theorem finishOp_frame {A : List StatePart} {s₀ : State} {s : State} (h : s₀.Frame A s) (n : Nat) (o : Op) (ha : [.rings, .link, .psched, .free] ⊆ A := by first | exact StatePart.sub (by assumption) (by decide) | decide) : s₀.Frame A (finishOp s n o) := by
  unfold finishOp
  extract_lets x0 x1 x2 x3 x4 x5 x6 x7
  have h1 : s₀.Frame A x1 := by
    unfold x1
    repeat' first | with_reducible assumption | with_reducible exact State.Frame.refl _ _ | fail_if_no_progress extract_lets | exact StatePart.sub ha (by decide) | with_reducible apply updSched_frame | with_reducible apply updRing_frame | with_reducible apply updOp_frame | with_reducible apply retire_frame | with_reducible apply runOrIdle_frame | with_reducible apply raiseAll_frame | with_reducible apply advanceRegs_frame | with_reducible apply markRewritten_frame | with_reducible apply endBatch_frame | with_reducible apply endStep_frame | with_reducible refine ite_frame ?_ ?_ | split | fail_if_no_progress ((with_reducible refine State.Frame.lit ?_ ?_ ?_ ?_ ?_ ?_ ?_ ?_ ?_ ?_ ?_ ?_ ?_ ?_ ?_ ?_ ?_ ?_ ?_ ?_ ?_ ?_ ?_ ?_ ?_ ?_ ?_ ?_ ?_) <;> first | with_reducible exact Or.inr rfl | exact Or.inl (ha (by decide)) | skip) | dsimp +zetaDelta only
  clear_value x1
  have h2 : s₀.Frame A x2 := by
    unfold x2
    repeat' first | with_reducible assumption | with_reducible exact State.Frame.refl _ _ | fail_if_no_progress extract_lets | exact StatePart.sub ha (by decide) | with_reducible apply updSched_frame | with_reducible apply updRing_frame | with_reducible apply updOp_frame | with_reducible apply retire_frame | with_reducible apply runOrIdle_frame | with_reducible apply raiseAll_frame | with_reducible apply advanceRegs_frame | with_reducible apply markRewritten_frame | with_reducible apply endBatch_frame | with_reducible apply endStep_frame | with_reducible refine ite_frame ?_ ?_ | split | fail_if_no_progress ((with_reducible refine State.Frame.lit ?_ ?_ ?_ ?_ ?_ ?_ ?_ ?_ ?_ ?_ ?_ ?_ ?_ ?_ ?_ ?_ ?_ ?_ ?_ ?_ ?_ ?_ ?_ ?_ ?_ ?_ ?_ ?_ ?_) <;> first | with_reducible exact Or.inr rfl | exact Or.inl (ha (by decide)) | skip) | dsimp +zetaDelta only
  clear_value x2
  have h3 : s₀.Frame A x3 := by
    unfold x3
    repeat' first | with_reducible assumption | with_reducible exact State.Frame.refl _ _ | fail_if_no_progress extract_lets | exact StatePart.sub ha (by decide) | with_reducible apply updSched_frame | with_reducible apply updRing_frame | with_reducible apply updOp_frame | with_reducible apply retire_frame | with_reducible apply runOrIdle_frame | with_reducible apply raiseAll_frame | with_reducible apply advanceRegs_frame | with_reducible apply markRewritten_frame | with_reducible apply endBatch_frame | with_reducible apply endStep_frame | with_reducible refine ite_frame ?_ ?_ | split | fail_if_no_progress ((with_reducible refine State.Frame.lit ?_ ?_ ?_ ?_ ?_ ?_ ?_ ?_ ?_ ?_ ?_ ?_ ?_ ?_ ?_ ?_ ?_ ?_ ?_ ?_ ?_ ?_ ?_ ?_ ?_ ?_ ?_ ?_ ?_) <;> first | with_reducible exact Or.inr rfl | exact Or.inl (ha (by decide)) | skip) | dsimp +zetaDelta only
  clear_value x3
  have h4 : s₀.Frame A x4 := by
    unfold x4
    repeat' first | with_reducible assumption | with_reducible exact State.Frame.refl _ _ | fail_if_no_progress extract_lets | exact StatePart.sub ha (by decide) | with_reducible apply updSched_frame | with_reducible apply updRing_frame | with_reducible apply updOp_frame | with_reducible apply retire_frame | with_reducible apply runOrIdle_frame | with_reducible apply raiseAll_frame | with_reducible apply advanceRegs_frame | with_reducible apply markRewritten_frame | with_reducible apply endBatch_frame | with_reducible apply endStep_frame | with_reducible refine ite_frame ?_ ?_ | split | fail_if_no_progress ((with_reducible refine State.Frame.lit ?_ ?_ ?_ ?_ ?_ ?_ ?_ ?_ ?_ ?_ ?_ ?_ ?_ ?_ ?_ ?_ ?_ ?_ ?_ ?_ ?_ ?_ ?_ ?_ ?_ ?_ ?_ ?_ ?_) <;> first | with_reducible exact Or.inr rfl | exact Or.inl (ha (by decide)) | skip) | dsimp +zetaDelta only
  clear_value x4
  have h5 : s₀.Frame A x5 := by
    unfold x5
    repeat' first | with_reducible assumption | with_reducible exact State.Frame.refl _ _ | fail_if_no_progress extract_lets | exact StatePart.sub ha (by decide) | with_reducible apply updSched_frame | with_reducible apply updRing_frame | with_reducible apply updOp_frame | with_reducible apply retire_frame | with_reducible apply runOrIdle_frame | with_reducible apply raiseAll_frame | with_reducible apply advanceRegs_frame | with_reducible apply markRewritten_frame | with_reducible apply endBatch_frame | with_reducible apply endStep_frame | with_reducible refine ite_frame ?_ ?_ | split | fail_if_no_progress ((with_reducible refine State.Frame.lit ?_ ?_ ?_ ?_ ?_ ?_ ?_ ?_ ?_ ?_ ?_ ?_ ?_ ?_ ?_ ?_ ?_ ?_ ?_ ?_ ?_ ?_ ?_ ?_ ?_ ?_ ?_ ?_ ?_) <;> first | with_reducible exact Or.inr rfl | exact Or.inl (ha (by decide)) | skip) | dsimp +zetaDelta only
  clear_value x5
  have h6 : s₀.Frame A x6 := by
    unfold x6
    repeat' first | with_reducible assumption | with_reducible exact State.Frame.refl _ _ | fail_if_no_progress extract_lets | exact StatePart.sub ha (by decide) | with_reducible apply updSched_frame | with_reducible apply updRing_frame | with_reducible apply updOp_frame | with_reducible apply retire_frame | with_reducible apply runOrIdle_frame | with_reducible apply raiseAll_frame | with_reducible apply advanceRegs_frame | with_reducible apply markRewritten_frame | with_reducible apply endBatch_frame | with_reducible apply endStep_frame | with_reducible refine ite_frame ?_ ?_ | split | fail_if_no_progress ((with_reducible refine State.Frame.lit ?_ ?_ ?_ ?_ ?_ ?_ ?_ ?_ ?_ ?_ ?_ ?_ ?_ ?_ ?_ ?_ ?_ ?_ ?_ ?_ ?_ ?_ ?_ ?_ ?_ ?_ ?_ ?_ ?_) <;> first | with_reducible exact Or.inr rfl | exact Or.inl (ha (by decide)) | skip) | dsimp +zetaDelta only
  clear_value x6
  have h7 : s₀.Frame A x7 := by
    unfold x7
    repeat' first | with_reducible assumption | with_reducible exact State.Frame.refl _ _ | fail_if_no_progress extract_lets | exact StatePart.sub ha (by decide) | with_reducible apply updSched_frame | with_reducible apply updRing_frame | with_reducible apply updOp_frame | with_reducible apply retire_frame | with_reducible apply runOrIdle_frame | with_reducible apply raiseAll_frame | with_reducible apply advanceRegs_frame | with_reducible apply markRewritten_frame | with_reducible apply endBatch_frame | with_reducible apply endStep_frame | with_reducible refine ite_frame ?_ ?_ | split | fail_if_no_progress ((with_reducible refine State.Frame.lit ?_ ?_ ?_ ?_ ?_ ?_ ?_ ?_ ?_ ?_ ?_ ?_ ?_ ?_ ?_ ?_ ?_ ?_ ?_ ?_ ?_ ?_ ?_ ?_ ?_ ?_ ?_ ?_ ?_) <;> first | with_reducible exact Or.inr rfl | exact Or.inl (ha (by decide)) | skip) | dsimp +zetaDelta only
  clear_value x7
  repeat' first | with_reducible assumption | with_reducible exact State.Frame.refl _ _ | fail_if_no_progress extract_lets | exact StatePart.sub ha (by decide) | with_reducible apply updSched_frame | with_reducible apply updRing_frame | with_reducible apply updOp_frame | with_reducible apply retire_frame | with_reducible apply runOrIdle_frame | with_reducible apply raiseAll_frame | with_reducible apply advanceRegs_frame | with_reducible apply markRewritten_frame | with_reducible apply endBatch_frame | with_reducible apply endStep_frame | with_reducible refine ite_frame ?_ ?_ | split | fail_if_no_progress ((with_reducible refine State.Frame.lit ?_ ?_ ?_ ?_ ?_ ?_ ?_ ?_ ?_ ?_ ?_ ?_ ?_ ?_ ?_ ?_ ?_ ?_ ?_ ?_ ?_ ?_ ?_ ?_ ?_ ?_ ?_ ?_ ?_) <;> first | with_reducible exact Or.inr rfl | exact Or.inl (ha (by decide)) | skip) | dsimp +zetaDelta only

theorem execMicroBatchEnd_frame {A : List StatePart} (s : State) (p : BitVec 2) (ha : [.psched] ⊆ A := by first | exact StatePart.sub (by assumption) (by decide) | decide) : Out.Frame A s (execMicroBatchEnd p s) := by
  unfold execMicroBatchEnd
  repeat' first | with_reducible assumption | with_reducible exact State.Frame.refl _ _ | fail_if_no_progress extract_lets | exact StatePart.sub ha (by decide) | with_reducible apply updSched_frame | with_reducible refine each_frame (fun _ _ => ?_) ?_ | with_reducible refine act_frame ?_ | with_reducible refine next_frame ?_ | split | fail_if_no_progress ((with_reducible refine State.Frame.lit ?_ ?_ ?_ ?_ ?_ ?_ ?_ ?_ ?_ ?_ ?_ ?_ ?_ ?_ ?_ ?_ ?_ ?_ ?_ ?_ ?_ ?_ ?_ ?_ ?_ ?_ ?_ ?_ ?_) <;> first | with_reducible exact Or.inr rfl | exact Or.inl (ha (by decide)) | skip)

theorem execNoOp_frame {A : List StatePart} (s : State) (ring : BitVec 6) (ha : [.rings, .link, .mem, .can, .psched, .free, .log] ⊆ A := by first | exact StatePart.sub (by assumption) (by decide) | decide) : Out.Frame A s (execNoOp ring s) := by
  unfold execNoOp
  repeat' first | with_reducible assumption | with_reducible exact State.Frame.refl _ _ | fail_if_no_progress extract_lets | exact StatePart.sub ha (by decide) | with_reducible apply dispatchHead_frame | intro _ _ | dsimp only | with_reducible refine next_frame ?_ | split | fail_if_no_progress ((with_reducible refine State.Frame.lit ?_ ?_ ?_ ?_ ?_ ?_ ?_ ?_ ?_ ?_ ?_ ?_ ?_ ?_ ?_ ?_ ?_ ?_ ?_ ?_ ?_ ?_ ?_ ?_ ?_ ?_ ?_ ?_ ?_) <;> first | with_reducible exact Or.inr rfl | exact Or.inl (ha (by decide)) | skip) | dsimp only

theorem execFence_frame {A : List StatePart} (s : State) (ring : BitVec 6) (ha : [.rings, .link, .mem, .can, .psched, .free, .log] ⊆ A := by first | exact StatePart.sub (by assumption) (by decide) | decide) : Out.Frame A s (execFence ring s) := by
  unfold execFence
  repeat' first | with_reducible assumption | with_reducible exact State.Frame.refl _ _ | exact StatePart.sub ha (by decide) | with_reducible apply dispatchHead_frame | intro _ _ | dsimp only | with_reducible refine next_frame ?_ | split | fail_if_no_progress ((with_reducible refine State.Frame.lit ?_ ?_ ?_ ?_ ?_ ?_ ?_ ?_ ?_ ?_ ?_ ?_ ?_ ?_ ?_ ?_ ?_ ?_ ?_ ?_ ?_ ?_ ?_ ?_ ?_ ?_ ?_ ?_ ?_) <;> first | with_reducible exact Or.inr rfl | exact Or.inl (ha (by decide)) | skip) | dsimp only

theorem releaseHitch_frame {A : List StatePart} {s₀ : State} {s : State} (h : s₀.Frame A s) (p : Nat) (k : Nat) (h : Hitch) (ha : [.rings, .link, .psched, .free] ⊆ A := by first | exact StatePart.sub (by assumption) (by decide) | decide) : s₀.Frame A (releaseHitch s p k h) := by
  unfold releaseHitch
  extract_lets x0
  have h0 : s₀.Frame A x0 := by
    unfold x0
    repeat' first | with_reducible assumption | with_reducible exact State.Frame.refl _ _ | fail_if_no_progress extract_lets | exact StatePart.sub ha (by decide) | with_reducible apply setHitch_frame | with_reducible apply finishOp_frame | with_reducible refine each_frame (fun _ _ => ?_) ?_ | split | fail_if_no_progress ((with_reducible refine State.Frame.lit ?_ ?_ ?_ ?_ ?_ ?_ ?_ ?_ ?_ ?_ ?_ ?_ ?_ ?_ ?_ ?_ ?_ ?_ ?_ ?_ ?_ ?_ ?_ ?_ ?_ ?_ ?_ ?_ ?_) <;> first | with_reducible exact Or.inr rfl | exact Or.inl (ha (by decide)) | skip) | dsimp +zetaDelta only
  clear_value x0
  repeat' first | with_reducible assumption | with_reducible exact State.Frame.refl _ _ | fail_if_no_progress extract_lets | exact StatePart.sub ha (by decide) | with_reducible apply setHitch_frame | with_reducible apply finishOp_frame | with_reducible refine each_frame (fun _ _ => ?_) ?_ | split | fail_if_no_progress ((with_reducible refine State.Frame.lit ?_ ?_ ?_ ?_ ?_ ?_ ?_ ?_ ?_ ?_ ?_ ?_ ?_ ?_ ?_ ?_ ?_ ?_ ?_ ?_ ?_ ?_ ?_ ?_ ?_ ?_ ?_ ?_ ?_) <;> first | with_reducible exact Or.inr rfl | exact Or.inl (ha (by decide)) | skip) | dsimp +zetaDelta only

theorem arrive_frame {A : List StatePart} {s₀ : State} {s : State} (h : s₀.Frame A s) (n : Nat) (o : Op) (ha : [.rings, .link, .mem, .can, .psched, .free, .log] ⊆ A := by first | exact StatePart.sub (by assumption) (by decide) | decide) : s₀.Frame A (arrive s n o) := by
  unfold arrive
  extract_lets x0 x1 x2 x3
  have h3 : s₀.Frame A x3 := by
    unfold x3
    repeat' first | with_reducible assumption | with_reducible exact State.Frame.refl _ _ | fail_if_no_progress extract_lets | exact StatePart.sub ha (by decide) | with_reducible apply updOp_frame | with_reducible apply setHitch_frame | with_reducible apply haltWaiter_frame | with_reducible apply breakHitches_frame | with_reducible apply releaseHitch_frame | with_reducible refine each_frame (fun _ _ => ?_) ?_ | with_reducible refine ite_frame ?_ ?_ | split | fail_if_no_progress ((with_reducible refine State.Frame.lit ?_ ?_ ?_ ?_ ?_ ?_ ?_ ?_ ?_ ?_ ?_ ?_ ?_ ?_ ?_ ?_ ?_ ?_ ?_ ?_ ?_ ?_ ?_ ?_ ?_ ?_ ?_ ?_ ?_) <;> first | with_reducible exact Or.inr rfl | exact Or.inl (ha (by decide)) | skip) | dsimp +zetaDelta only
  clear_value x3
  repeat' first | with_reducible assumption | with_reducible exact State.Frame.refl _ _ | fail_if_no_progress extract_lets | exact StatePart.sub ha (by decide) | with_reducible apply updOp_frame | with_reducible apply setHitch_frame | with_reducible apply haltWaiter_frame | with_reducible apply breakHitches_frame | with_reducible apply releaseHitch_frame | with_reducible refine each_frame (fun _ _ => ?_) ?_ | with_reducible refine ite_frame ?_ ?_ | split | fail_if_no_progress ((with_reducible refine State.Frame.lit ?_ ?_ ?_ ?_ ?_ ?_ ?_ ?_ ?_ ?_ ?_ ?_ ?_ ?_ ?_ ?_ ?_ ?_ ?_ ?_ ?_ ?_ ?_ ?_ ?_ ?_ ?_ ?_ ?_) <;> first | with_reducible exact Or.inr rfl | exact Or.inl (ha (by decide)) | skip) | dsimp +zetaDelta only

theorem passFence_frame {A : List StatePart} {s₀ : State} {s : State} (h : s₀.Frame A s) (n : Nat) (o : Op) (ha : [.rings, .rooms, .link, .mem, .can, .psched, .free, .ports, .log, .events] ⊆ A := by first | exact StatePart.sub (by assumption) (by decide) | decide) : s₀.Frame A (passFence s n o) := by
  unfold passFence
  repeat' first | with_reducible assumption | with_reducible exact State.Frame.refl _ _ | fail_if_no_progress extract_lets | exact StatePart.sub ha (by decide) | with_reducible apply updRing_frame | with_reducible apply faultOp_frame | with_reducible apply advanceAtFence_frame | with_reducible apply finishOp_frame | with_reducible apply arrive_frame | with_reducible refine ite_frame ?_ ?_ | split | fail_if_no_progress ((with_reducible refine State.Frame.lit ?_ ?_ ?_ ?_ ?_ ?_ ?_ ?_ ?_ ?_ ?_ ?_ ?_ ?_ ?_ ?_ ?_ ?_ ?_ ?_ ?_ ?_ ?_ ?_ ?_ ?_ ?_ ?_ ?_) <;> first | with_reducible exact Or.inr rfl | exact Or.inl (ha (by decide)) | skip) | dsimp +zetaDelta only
--
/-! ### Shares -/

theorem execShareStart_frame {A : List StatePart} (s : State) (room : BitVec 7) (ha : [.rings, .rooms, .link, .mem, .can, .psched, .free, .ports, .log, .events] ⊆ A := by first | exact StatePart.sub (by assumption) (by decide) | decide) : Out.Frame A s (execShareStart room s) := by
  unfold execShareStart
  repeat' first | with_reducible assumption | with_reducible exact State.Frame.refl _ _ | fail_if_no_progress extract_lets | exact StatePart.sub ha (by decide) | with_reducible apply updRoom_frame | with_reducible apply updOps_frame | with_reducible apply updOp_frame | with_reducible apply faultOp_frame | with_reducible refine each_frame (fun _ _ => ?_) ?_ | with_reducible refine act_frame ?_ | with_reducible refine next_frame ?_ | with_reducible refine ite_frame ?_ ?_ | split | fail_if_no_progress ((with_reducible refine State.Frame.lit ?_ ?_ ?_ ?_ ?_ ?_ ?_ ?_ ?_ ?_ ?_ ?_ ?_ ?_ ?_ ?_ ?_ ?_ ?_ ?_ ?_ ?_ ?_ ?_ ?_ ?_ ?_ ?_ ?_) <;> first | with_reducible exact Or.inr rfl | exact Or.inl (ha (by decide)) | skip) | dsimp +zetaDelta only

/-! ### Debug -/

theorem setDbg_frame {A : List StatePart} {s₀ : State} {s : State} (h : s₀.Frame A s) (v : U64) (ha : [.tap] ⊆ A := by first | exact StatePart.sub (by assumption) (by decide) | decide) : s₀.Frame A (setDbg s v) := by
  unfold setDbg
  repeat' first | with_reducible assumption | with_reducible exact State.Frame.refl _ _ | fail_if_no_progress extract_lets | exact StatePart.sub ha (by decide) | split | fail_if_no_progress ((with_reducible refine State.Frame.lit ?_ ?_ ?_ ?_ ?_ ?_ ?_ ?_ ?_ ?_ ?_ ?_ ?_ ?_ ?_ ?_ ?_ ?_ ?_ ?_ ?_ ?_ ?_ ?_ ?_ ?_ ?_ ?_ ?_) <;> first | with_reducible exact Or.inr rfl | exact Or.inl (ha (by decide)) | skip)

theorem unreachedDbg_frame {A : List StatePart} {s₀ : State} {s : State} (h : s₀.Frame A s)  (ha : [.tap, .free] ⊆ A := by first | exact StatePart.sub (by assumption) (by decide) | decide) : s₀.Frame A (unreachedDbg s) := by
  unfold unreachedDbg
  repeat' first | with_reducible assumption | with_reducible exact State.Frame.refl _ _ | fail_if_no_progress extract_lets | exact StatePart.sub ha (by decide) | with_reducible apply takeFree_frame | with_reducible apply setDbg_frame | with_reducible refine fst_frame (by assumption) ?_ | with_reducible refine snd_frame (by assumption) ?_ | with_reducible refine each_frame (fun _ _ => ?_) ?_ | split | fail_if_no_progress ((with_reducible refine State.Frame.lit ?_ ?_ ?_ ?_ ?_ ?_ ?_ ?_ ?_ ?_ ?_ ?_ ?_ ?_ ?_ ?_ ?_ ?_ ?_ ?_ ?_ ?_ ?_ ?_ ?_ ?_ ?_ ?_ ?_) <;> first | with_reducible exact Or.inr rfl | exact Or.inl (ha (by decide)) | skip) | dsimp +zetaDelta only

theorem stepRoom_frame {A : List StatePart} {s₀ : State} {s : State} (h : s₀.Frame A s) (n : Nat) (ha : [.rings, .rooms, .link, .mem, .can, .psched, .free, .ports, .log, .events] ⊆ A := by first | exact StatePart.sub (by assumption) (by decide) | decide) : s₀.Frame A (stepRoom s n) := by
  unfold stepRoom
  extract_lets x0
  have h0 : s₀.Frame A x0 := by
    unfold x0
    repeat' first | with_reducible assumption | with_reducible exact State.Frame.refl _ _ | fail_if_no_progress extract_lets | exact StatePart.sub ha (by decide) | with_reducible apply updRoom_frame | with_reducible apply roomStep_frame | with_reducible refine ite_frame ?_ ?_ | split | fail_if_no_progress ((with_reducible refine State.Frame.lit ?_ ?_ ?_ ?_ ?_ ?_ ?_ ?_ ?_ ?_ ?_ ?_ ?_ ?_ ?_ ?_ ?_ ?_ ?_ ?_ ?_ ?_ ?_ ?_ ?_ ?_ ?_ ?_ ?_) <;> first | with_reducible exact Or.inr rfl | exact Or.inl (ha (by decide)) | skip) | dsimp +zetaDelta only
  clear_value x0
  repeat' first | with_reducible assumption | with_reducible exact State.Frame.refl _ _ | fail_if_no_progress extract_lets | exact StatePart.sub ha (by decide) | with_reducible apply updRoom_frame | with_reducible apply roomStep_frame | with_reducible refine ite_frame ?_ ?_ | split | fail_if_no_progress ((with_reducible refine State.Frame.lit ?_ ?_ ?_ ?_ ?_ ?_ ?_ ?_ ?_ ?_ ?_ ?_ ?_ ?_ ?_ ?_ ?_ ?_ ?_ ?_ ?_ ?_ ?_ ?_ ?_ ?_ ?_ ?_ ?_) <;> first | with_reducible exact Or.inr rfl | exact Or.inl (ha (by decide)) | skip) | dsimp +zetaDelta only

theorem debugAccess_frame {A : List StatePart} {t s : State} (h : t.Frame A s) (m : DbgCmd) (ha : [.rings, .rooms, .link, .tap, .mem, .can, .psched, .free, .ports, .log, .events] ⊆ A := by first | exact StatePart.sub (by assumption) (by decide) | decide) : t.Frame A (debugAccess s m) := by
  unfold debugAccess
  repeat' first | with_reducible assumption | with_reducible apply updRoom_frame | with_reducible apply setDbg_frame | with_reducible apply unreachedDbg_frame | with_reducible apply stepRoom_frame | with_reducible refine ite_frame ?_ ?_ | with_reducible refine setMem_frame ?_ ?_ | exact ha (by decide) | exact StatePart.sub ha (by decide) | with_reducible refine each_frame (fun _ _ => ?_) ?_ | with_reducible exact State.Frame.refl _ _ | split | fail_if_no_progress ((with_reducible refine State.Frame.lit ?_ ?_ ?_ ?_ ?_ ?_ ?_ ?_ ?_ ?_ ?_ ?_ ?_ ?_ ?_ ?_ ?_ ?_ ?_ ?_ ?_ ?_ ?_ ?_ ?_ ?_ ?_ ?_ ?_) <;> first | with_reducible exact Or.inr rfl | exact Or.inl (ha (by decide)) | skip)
* * *
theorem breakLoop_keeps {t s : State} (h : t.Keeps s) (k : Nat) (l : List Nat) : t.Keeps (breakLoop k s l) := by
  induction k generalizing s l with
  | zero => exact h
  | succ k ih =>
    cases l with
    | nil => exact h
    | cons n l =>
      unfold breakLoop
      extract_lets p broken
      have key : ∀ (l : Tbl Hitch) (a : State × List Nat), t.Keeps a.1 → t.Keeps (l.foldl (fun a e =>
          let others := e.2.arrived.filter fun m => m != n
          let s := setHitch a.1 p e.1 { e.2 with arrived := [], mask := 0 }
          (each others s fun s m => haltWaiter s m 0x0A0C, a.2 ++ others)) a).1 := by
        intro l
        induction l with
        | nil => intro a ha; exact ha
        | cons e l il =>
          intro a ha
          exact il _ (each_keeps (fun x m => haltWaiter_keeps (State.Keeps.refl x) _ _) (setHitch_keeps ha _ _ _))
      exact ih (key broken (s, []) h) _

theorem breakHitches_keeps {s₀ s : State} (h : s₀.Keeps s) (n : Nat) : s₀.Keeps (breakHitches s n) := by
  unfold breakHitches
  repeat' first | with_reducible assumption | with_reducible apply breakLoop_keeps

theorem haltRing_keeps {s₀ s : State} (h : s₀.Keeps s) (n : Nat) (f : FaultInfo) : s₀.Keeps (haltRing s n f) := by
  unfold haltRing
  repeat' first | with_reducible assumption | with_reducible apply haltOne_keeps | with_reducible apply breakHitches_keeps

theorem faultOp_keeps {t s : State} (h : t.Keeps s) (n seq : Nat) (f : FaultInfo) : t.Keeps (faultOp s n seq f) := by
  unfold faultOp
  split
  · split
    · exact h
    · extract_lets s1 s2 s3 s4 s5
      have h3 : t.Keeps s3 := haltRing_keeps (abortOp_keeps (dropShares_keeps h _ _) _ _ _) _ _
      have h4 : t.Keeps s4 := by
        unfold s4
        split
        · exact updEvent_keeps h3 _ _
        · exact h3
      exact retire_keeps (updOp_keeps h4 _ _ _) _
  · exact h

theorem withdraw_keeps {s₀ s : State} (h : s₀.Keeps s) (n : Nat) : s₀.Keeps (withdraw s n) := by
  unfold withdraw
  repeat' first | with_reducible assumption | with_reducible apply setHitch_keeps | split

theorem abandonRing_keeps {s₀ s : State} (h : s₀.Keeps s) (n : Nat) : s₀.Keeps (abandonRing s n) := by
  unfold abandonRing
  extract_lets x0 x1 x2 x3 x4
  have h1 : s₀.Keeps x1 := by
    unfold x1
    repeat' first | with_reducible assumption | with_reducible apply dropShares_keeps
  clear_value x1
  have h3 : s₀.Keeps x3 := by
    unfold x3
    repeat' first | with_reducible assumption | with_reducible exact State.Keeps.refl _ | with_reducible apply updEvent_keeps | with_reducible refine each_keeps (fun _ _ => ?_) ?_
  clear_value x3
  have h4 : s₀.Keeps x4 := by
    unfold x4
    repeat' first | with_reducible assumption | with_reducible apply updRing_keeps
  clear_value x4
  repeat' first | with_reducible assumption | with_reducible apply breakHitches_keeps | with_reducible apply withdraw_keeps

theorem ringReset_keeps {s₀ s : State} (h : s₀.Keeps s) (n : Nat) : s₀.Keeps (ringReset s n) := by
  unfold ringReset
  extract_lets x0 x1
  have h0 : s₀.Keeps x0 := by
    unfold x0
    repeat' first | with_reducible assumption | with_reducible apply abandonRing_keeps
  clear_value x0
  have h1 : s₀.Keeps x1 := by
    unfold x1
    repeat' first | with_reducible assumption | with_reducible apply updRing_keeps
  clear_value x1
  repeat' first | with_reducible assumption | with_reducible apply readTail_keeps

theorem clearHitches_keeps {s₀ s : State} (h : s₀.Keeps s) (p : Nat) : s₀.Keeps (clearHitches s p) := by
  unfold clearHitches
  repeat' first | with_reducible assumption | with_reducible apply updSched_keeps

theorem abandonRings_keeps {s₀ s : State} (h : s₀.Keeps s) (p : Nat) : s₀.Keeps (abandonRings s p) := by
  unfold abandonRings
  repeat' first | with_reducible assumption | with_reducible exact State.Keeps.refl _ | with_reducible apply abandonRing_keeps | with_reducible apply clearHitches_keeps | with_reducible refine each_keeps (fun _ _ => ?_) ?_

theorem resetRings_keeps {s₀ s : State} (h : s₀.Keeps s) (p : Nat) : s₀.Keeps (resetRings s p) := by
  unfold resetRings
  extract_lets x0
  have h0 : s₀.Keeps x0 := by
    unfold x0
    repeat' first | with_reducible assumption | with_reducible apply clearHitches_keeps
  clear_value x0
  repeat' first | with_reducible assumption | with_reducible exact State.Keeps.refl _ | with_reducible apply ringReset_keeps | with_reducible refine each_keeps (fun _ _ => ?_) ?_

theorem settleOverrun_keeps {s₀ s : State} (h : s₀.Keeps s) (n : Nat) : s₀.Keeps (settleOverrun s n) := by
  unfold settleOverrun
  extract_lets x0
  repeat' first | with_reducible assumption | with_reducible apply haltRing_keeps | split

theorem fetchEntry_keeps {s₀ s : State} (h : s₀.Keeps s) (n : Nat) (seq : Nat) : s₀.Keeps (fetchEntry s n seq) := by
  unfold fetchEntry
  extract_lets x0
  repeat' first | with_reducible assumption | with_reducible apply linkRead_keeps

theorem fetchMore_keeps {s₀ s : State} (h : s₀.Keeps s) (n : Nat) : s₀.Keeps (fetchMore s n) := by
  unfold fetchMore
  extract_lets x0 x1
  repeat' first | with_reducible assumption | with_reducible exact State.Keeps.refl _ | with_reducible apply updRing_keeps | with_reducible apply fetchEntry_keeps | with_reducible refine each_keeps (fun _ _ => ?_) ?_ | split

ASSIGNMENT>
Some of the data mentions "execFence". Copy every line where it does.

TASK RESULT>
theorem execFence_frame {A : List StatePart} (s : State) (ring : BitVec 6) (ha : [.rings, .link, .mem, .can, .psched, .free, .log] ⊆ A := by first | exact StatePart.sub (by assumption) (by decide) | decide) : Out.Frame A s (execFence ring s) := by
  unfold execFence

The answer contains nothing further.